Any clue what might be causing this?
-
so how exactly are you mounting it via cifs? and its really cifs or smb or smb2?
I would like to duplicate your testing.
-
This is the /etc/fstab entry:
\\MyServer\MyShare /mnt/win cifs user,uid=500,rw,suid,username=MyUser,password=MyPasswd 0 0
I believe it's actually SMB (over port 445). Of course, Windows is far less transparent regarding the protocol it's negotiating.

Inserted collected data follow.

-- ==== Sys2Proof/Certificates/Slice0/Obligations.lean ====
section
/-!
DEFINITION. The statements about the model, one per entry of OBLIGATIONS.json.
-/

open Sys2Proof Sys2Proof.Machine

/-! ### Reset, and one step -/

/-- R40, R251 (the zeros are the spec's decision D12): after power-on, whatever `P` and `L` the connections have, every
element of state holds its reset value. -/
def Obligations.PowerOnLeavesEveryElementAtItsResetValue : Prop :=
  ∀ a b : Connection,
    (State.powerOn a b).chk.c0 = 0 ∧ (State.powerOn a b).chk.c1 = 0 ∧ (State.powerOn a b).acr.queue = [] ∧
    (State.powerOn a b).sdecConn = a ∧ (State.powerOn a b).acrConn = b ∧
    ∀ d ∈ [(State.powerOn a b).sdec, (State.powerOn a b).acr.dec],
      d.state = .lfs1 ∧ d.buf = [] ∧ d.cursor = 0 ∧ d.payloadRemaining = 0 ∧ d.footerRemaining = 0 ∧ d.seq = 0 ∧
      d.sysId = 0 ∧ d.compId = 0 ∧ d.lenField = 0 ∧ d.pkgId = 0 ∧ d.msgId = 0 ∧ d.payloadLen = 0

/-- The model's own reset (log 3, log 5, log 6): power-on with the profile Standard and no lookup, nothing issued, no result.
-/
def Obligations.ResetIsPowerOnWithTheStandardProfile : Prop :=
  State.reset = State.powerOn ⟨Profile.standard, []⟩ ⟨Profile.standard, []⟩ ∧ State.reset.requests = [] ∧
  State.reset.result = .none

/-- The oldest request, where it decodes to a well-formed instruction, is performed, on the machine without that request
(R74; the request queue is the model's, log 3). -/
def Obligations.StepPerformsTheOldestRequest : Prop :=
  ∀ (s : State) (r : List Byte) (rest : List (List Byte)) (i : Instr),
    s.requests = r :: rest → decode r = .ok i → step s = exec i { s with requests := rest }

/-- With nothing issued a step changes nothing (log 3). -/
def Obligations.StepWithNothingIssuedChangesNothing : Prop :=
  ∀ s : State, s.requests = [] → step s = .next s

/-- R110: the select codes 0xE and 0xF are no operations: a request that begins with one is refused by name. -/
def Obligations.UndefinedSelectCodesAreRefused : Prop :=
  ∀ (s : State) (code : Byte) (bs : List Byte) (rest : List (List Byte)),
    code = 0x0E ∨ code = 0x0F → s.requests = (code :: bs) :: rest →
    step s = .refused (.badRequest (.undefinedSelectCode code.toNat))

/-! ### Encoding -/

/-- Decoding the request of a well-formed instruction gives the instruction back. -/
def Obligations.DecodeOfEncodeIsTheInstruction : Prop :=
  ∀ i : Instr, i.wf = true → decode (encode i) = .ok i

/-- A request that decodes is the request of the instruction it decodes to, and that instruction is well-formed. -/
def Obligations.EncodeOfDecodeIsTheRequest : Prop :=
  ∀ (r : List Byte) (i : Instr), decode r = .ok i → i.wf = true ∧ encode i = r

/-- Words written out from the spec's codes (R110, R111) and frame layouts (R94 to R98) decode to their instructions. -/
def Obligations.WordsOfTheTableDecode : Prop :=
  decode [0x00] = .ok .chkInit ∧
  decode [0x01, 0xBB] = .ok (.chkUpdate 0xBB) ∧
  decode [0x03, 0x68, 0x1A, 0x02, 0x01, 0xAA, 0xBB] = .ok (.chkVerify [0x02, 0x01, 0xAA, 0xBB] 0x68 0x1A) ∧
  decode [0x09, 0x90] = .ok (.sdecStep 0x90) ∧
  decode [0x0B, 0x71, 0x02] = .ok (.acrPush [0x71, 0x02]) ∧
  decode [0x0C] = .ok .acrNext ∧
  decode [0x14, 0x1A] = .ok (.sdecStepFtr 0x1A) ∧
  decode [0x20, 0x90, 0x71, 0x02, 0x01, 0xAA, 0xBB, 0x68, 0x1A] = .ok (.frameStandard 0x02 0x01 [0xAA, 0xBB, 0x68, 0x1A]) ∧
  decode [0x23, 0x90, 0x74, 0x2C, 0x01, 0x02, 0x22] = .ok (.frameBulk 0x2C 0x01 0x02 0x22 []) ∧
  decode [0x0E] = .error (.undefinedSelectCode 14)

/-! ### CHK -/

/-- R131: CHK.INIT clears both accumulators and writes nothing else. -/
def Obligations.ChkInitClearsTheAccumulators : Prop :=
  ∀ s : State, exec .chkInit s = .next { s with chk := ⟨0, 0⟩, result := .none }

/-- R132: CHK.UPDATE adds the byte to `c0` and the new `c0` to `c1`, modulo 256, and writes nothing else. -/
def Obligations.ChkUpdateAddsTheByteThenTheNewSum : Prop :=
  ∀ (s : State) (b : Byte), ∃ c0 c1 : Byte,
    exec (.chkUpdate b) s = .next { s with chk := ⟨c0, c1⟩, result := .none } ∧
    c0.toNat = (s.chk.c0.toNat + b.toNat) % 256 ∧ c1.toNat = (s.chk.c1.toNat + c0.toNat) % 256

/-- R133: CHK.COMPUTE leaves and returns the two sums of R137 (marked derived there), and writes nothing else. -/
def Obligations.ChkComputeReturnsTheTwoSums : Prop :=
  ∀ (s : State) (bs : List Byte), ∃ c0 c1 : Byte,
    exec (.chkCompute bs) s = .next { s with chk := ⟨c0, c1⟩, result := .checksum c0 c1 } ∧ isChecksum bs c0 c1

/-- R135: CHK.VERIFY recomputes the pair, here as the sums of R137 (marked derived there), and answers whether both footer
bytes equal it; it writes nothing else. -/
def Obligations.ChkVerifyRequiresBothBytes : Prop :=
  ∀ (s : State) (bs : List Byte) (f0 f1 : Byte), ∃ (c0 c1 : Byte) (ok : Bool),
    exec (.chkVerify bs f0 f1) s = .next { s with chk := ⟨c0, c1⟩, result := .verified ok } ∧
    isChecksum bs c0 c1 ∧ (ok = true ↔ f0 = c0 ∧ f1 = c1)

/-- R132: CHK.INIT and then CHK.UPDATE of each byte leave the registers CHK.COMPUTE leaves. -/
def Obligations.InitThenUpdatesAgreeWithCompute : Prop :=
  ∀ (s : State) (bs : List Byte), ∃ (t u : State) (rs : List Result),
    performAll (.chkInit :: bs.map .chkUpdate) s = some (t, rs) ∧ exec (.chkCompute bs) s = .next u ∧ t.chk = u.chk

/-- R137 (a), marked derived there: a footer that verifies a range does not verify the range with one byte changed. -/
def Obligations.VerifyDetectsAChangedByte : Prop :=
  ∀ (s t : State) (xs ys : List Byte) (b b' f0 f1 : Byte),
    b ≠ b' → exec (.chkVerify (xs ++ b :: ys) f0 f1) s = .next t → t.result = .verified true →
    ∃ u, exec (.chkVerify (xs ++ b' :: ys) f0 f1) s = .next u ∧ u.result = .verified false

/-- R137 (c), marked derived there: leading zero bytes are invisible, and an all-zero range has the checksum of the empty
one. -/
def Obligations.LeadingZerosAreInvisible : Prop :=
  ∀ (s : State) (n : Nat) (bs : List Byte),
    exec (.chkCompute (List.replicate n 0 ++ bs)) s = exec (.chkCompute bs) s

/-! ### CFG -/

/-- R142: CFG.HEADER_SIZE returns the formula's value, which is the stored field of a well-formed profile, 1 to 9. -/
def Obligations.CfgHeaderSizeCountsTheHeader : Prop :=
  ∀ (s : State) (p : Profile), p.WF → ∃ n : Nat,
    exec (.cfgHeaderSize p) s = .next { s with result := .size n } ∧
    n = p.nStart + (if p.hasSequence then 1 else 0) + (if p.hasSystemId then 1 else 0) + (if p.hasComponentId then 1 else 0) +
      (if p.hasLength then p.lengthWidth else 0) + (if p.hasPackageId then 1 else 0) + 1 ∧
    n = p.storedHeaderSize ∧ 1 ≤ n ∧ n ≤ 9

/-- R143: CFG.MAX_PAYLOAD returns 255, 65535 or unbounded. -/
def Obligations.CfgMaxPayloadFollowsTheLengthField : Prop :=
  ∀ (s : State) (p : Profile), p.WF →
    (p.hasLength = true → p.lengthWidth = 1 → exec (.cfgMaxPayload p) s = .next { s with result := .size 255 }) ∧
    (p.hasLength = true → p.lengthWidth = 2 → exec (.cfgMaxPayload p) s = .next { s with result := .size 65535 }) ∧
    (p.hasLength = false → exec (.cfgMaxPayload p) s = .next { s with result := .unbounded })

Wireshark reports the following SMB Service Response Time Statistics:
SMB Commands Index Procedure Calls Min SRT Max SRT Avg SRT 47 Write AndX 1000 0.007591 0.058489 0.016606 50 Trans2 4 0.000328 0.025732 0.006738 4 Close 1 0.000463 0.000463 0.000463 5 Flush 1 0.000230 0.000230 0.000230 Transaction 2 Sub-Commands Index Procedure Calls Min SRT Max SRT Avg SRT 8 SET_FILE_INFO 2 0.000328 0.000410 0.000369 5 QUERY_PATH_INFO 1 0.000481 0.000481 0.000481 6 SET_PATH_INFO 1 0.025732 0.025732 0.025732
It also gives the following overall statistics:
Avg. packets/sec 1201.671 Avg. packet size 995 bytes Bytes 70666546 Avg. bytes/sec 1195960.346 Avg. Mbit/sec 9.5868
-
It just occurred to me that I had a traffic shaper enabled, specifically CODELQ. I tried to delete those queues, but after applying changes I lost all connectivity with the box. I used the console to restore to a point before I delete and then restarted the box. After I got control back I deleted it again, and this time they are gone and the box is still running.
I repeated the CIFS test and the performance problem seems to have been resolved. But now the question turns to why would the traffic shaper do that?